*WHAT YOU HAVE TO DO*
Word for word, set down every line of the entries below from the line with "occurrences m (n" to the line with "induction j with", including both, and no other line.

*DATA IN THIS EXERCISE*
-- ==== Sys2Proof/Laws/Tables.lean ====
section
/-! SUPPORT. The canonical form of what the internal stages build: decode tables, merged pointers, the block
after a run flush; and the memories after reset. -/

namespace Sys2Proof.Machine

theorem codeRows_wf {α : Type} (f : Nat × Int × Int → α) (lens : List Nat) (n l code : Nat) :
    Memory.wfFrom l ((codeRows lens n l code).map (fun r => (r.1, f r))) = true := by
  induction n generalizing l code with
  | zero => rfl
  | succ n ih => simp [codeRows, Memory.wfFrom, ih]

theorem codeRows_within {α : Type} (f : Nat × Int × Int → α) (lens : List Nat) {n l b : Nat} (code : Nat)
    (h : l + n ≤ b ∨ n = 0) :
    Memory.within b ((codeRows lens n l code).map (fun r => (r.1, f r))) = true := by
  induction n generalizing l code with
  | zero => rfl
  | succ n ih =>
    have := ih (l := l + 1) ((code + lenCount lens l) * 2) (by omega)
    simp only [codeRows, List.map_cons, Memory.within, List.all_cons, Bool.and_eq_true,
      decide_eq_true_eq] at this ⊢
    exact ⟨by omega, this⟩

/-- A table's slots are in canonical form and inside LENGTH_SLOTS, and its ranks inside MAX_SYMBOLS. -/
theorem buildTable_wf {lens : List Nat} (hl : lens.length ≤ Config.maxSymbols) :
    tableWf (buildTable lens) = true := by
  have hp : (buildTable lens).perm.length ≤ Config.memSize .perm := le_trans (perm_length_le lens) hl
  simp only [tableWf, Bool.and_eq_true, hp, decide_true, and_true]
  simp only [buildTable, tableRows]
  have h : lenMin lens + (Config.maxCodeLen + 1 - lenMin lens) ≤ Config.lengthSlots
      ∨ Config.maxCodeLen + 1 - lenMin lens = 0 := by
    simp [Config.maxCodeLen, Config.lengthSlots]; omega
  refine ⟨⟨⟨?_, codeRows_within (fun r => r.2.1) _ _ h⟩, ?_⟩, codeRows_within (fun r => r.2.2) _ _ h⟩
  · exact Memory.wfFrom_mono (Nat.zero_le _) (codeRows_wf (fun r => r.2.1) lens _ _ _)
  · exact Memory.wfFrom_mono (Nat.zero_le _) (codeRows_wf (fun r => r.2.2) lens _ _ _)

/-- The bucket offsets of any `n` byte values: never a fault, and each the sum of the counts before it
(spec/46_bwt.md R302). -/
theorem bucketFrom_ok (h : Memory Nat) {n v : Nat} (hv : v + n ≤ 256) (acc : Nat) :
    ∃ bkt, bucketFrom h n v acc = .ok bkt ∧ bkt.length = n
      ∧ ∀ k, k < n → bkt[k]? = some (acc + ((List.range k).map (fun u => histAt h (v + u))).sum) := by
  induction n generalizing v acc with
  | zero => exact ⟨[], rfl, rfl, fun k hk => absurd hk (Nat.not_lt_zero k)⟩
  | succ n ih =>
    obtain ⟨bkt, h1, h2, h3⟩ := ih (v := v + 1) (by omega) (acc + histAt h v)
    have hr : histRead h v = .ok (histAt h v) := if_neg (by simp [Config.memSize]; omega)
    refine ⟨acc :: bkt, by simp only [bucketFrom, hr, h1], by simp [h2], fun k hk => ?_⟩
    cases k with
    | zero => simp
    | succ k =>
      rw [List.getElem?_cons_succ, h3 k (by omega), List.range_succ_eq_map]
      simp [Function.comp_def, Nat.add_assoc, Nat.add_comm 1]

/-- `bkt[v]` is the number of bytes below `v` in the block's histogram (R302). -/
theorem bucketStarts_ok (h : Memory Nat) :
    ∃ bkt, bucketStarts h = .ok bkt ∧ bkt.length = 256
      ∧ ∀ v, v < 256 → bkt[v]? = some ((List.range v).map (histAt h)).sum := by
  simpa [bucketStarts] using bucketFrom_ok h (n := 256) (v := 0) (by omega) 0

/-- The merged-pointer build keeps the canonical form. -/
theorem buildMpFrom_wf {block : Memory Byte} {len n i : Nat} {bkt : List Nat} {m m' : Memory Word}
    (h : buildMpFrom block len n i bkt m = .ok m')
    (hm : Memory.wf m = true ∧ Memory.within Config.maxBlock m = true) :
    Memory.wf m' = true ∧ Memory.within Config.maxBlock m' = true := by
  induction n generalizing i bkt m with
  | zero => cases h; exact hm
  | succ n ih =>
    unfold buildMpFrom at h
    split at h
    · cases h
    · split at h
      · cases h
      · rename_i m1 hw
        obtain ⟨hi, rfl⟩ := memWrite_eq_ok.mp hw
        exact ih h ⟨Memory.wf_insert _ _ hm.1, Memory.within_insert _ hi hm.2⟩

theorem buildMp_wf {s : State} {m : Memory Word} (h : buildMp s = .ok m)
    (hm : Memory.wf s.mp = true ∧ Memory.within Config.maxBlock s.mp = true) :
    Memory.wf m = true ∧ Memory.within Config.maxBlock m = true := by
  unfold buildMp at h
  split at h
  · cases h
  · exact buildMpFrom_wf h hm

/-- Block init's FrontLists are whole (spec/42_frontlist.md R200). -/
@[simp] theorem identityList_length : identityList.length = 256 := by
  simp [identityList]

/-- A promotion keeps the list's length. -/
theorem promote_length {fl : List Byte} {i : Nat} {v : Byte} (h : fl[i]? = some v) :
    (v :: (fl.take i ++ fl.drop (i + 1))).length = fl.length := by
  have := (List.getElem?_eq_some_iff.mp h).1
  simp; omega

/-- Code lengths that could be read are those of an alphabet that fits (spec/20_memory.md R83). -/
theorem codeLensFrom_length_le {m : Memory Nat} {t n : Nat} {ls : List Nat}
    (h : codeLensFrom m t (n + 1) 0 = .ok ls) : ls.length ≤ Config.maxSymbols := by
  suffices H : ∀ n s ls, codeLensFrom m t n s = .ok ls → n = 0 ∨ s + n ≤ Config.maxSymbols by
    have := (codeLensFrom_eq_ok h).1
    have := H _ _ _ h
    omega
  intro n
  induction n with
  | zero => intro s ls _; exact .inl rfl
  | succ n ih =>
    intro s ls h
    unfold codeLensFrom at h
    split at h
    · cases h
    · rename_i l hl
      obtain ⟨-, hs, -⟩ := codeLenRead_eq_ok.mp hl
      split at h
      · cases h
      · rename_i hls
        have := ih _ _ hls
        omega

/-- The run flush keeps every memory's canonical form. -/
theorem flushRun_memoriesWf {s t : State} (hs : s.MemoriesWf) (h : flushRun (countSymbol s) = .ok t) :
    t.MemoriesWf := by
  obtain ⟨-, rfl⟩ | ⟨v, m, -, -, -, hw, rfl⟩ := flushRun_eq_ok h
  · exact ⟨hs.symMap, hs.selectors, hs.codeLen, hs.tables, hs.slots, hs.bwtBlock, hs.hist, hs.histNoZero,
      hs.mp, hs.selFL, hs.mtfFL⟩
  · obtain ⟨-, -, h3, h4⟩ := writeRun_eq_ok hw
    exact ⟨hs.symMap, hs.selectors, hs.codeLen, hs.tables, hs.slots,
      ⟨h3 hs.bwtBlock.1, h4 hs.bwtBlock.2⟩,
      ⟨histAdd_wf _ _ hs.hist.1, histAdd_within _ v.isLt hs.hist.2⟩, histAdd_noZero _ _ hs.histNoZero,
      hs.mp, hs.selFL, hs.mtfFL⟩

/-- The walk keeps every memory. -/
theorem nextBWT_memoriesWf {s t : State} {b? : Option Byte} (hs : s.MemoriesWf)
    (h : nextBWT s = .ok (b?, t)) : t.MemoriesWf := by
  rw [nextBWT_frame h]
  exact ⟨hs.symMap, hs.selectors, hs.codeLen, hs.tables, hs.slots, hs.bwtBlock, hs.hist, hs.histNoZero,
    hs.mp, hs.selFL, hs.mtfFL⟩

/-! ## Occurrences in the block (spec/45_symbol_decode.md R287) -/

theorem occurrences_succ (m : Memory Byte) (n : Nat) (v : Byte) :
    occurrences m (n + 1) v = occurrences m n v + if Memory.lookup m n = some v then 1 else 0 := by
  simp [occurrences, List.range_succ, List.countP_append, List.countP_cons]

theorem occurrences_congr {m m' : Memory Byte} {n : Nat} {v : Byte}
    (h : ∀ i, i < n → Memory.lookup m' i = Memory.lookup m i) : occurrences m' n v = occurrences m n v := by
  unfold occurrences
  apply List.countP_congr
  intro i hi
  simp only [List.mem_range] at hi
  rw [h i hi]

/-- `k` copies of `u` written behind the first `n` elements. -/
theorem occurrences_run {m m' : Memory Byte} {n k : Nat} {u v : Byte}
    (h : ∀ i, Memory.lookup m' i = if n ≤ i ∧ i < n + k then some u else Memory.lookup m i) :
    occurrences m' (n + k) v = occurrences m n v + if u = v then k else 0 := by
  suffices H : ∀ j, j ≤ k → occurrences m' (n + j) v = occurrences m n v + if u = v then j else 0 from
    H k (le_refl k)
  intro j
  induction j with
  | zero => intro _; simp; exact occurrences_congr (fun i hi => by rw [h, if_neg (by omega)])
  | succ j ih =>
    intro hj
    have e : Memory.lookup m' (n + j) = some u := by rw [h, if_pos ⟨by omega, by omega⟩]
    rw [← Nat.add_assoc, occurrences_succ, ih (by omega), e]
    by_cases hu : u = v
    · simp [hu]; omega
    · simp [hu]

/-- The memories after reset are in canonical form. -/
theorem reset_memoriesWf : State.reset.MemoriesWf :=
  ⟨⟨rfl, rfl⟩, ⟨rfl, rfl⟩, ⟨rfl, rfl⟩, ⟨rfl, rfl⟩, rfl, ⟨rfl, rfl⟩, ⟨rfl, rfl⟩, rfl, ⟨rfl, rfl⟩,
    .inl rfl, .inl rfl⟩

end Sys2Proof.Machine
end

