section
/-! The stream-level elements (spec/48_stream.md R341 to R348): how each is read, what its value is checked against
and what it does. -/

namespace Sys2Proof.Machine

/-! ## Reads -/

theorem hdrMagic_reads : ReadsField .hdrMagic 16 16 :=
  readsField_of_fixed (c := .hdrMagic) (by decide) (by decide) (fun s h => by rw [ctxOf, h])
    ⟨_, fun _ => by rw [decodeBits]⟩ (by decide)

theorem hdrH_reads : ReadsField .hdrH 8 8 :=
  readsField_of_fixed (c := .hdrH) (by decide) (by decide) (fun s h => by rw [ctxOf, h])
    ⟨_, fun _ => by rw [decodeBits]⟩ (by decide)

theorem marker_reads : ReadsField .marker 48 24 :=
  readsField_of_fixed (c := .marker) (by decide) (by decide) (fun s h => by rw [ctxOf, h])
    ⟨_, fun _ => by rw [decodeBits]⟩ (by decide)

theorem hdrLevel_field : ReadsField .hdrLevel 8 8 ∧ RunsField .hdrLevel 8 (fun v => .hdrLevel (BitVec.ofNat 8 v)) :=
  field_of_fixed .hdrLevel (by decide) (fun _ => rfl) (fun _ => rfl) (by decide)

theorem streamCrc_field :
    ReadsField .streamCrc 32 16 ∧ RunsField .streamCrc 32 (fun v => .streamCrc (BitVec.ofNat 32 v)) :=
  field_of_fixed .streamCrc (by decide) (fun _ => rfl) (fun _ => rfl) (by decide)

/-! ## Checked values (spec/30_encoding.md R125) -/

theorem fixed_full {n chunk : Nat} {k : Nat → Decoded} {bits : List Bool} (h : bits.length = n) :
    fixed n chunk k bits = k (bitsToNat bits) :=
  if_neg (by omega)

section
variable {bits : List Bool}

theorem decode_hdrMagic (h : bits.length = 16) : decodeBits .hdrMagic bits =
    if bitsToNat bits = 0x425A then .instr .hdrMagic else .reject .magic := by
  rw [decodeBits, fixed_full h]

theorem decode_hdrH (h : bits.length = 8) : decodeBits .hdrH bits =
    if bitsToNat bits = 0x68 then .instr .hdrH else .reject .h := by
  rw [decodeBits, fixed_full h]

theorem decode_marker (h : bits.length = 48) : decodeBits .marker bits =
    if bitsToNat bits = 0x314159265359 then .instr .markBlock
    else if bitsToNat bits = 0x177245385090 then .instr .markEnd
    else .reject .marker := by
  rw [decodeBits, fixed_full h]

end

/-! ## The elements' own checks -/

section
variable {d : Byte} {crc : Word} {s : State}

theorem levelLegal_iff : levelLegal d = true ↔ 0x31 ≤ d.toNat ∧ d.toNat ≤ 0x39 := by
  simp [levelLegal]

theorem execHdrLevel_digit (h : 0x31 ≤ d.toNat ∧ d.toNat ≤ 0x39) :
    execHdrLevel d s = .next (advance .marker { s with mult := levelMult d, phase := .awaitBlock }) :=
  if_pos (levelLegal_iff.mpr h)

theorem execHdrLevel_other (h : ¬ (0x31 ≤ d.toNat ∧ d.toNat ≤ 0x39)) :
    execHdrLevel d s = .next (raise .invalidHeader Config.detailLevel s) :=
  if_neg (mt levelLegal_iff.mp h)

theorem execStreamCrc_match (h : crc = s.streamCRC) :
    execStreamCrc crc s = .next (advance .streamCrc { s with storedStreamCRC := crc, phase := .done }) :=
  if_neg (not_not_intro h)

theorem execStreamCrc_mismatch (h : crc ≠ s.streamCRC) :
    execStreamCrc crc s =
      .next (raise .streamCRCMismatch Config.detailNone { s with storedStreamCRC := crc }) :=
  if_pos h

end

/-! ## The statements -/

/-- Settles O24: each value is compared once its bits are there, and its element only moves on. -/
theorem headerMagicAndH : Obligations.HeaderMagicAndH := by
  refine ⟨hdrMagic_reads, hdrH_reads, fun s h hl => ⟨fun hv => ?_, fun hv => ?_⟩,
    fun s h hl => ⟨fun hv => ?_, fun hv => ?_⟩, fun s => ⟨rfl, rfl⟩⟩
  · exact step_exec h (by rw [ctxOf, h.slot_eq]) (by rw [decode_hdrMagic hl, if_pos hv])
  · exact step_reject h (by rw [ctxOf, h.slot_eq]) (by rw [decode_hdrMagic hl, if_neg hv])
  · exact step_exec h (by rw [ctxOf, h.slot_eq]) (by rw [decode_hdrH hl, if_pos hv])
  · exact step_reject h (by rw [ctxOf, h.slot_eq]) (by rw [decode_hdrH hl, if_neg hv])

*ANSWER BOX*
    occurrences m (n + 1) v = occurrences m n v + if Memory.lookup m n = some v then 1 else 0 := by
  simp [occurrences, List.range_succ, List.countP_append, List.countP_cons]

theorem occurrences_congr {m m' : Memory Byte} {n : Nat} {v : Byte}
    (h : ∀ i, i < n → Memory.lookup m' i = Memory.lookup m i) : occurrences m' n v = occurrences m n v := by
  unfold occurrences
  apply List.countP_congr
  intro i hi
  simp only [List.mem_range] at hi
  rw [h i hi]

/-- `k` copies of `u` written behind the first `n` elements. -/
theorem occurrences_run {m m' : Memory Byte} {n k : Nat} {u v : Byte}
    (h : ∀ i, Memory.lookup m' i = if n ≤ i ∧ i < n + k then some u else Memory.lookup m i) :
    occurrences m' (n + k) v = occurrences m n v + if u = v then k else 0 := by
  suffices H : ∀ j, j ≤ k → occurrences m' (n + j) v = occurrences m n v + if u = v then j else 0 from
    H k (le_refl k)
  intro j
  induction j with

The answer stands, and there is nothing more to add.